• **Data excerpts**
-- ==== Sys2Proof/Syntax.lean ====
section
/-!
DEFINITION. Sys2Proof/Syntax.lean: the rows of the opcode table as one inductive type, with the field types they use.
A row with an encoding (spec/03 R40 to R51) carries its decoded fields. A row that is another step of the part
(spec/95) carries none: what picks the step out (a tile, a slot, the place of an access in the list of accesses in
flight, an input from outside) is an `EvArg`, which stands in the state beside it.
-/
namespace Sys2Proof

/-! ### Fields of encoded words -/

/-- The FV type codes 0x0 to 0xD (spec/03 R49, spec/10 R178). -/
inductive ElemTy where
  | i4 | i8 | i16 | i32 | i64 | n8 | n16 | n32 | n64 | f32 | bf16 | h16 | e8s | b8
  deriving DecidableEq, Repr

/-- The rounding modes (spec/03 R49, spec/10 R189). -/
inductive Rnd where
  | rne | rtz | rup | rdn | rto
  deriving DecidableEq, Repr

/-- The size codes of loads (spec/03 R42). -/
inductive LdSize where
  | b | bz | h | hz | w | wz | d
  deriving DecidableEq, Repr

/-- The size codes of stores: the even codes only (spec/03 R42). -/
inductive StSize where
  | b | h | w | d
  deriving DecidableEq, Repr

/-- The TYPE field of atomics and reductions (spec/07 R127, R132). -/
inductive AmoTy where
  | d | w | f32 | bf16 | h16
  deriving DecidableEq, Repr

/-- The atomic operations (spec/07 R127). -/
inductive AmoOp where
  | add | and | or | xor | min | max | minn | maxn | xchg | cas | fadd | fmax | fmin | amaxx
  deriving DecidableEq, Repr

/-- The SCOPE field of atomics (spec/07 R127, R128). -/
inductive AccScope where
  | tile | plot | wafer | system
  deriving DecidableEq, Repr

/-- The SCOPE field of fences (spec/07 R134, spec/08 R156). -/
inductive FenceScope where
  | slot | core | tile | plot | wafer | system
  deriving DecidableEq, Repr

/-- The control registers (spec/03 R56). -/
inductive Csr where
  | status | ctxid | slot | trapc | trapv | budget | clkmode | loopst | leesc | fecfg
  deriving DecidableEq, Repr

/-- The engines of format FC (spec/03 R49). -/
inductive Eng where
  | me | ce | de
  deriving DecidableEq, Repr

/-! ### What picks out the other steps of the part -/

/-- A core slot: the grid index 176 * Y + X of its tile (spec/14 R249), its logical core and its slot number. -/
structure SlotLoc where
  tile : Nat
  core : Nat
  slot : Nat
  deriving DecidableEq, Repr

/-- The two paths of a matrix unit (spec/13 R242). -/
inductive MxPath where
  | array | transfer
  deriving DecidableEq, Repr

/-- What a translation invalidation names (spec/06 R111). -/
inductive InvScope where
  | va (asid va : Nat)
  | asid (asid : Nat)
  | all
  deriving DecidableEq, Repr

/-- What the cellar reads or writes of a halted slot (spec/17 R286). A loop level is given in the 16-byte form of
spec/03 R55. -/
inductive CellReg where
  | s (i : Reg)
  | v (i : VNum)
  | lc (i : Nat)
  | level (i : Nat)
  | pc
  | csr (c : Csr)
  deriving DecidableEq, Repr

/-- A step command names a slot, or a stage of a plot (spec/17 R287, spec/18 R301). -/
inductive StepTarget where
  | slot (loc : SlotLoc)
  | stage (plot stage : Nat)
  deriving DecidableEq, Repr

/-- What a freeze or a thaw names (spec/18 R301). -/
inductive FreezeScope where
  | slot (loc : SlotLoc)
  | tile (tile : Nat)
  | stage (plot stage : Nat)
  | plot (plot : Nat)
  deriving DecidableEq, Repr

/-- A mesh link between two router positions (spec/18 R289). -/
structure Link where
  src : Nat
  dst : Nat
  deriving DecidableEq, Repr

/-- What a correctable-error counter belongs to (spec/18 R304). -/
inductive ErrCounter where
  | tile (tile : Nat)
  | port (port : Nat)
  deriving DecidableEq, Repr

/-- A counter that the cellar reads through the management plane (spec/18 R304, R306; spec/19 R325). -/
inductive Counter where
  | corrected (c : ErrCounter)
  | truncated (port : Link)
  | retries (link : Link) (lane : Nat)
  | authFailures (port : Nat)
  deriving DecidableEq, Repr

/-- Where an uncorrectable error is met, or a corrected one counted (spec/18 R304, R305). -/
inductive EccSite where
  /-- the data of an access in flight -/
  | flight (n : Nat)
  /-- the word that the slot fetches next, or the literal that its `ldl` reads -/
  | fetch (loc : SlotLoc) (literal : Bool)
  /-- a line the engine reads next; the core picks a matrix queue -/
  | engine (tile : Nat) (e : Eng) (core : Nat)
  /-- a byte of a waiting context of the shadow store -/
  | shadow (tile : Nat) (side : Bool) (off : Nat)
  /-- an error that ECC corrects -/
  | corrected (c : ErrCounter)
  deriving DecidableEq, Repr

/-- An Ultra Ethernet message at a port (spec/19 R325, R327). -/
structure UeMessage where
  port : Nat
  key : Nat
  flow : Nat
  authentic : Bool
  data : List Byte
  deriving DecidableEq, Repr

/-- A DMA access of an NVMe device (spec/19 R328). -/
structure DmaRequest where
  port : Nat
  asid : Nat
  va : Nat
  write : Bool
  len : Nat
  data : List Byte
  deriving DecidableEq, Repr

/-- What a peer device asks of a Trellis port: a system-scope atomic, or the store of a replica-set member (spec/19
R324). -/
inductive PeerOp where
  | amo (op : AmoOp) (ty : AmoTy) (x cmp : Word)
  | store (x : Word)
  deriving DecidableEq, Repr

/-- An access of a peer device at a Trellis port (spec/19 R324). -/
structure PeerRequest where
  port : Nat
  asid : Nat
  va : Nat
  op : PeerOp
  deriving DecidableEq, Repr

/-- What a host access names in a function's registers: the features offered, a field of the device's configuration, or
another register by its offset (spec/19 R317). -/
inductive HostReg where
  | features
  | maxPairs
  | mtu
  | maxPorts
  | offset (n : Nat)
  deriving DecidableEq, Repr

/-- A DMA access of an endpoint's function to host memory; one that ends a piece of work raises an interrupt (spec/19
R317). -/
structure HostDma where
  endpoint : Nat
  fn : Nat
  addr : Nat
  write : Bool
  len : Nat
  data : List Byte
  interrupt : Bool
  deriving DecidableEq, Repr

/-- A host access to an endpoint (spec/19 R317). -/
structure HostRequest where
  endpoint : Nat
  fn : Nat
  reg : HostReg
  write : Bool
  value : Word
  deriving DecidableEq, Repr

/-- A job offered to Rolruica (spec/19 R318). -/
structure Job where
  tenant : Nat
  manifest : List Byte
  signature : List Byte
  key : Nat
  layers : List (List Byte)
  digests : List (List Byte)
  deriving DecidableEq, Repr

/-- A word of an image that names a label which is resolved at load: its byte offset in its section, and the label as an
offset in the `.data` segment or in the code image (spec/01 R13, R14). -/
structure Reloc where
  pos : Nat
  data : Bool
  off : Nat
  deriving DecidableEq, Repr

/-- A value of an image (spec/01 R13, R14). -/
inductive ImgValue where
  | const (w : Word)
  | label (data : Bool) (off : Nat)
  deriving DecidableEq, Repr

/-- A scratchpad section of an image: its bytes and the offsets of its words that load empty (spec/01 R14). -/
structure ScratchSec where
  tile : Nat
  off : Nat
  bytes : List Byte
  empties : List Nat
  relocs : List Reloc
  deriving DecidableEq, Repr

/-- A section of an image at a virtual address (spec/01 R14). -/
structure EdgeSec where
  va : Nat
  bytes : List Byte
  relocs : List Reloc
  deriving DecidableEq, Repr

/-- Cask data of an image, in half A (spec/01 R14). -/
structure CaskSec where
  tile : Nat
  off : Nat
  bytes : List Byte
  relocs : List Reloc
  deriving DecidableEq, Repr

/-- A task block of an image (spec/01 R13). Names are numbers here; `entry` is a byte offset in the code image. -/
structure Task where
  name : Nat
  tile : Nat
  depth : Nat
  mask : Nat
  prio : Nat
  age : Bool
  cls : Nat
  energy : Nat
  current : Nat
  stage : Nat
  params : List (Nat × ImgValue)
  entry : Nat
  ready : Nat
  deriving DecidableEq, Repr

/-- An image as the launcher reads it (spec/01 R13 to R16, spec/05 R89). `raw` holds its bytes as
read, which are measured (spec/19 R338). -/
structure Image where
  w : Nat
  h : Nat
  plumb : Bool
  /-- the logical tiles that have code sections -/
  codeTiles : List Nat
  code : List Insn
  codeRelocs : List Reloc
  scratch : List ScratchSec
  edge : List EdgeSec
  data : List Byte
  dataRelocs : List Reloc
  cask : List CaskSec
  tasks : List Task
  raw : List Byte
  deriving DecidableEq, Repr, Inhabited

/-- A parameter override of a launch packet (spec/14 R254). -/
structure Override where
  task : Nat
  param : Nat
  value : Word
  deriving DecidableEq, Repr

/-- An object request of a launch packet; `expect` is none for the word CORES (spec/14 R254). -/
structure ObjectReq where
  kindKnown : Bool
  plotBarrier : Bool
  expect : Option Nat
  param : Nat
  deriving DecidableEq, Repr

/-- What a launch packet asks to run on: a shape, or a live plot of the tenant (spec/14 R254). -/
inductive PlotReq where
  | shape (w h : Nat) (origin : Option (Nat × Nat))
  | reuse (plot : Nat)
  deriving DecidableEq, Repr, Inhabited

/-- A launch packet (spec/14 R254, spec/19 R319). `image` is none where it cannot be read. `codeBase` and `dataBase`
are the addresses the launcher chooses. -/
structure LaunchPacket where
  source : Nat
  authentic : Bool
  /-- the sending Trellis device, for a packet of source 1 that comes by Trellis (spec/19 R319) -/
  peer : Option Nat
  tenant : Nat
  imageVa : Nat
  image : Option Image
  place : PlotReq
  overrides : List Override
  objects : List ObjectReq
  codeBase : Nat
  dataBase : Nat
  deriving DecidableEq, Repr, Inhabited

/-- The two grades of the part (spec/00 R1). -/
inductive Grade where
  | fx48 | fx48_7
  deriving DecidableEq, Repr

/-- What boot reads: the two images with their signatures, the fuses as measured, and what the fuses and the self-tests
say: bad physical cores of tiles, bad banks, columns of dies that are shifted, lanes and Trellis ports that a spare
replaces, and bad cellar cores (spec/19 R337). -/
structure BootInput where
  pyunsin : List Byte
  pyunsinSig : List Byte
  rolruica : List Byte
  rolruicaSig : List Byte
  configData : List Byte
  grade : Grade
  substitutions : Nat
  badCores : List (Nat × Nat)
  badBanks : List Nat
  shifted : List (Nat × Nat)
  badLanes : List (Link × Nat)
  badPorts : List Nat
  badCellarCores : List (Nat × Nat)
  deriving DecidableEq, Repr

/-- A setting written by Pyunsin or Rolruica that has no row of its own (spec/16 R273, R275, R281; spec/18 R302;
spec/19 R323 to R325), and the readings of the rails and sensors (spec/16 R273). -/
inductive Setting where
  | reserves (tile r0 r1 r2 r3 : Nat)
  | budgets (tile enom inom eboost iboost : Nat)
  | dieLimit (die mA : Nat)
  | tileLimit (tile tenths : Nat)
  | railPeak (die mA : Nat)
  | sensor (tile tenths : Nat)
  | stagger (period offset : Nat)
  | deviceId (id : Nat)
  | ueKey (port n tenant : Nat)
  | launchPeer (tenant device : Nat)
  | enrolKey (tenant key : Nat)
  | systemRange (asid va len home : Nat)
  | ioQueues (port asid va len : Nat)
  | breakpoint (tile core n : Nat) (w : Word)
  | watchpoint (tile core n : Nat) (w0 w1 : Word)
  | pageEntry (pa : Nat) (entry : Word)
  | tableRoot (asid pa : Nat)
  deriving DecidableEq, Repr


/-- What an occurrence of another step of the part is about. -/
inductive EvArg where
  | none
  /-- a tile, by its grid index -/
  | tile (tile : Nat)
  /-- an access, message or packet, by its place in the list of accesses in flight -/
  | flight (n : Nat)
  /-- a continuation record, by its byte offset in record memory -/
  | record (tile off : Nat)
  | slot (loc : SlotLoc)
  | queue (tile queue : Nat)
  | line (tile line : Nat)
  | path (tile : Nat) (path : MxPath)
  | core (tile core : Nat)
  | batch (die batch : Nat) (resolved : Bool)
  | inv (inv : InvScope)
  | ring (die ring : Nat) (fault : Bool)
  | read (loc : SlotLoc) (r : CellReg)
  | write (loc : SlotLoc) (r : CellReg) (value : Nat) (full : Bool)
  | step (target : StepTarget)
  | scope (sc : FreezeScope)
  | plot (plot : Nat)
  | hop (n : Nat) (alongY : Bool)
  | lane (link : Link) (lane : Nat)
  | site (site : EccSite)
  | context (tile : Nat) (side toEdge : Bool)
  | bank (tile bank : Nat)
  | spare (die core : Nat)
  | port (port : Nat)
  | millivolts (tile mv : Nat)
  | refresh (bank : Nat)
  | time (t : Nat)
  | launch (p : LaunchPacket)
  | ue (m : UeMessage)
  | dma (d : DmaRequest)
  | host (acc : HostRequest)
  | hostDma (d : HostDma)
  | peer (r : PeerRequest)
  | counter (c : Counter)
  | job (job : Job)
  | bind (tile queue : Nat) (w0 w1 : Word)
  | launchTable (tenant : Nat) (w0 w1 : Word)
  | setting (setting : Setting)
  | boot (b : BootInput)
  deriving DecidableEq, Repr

• **Your instructions**
One number makes up the answer: the number of lines among the entries that include the word "launcher".

• **Exercise solution**
2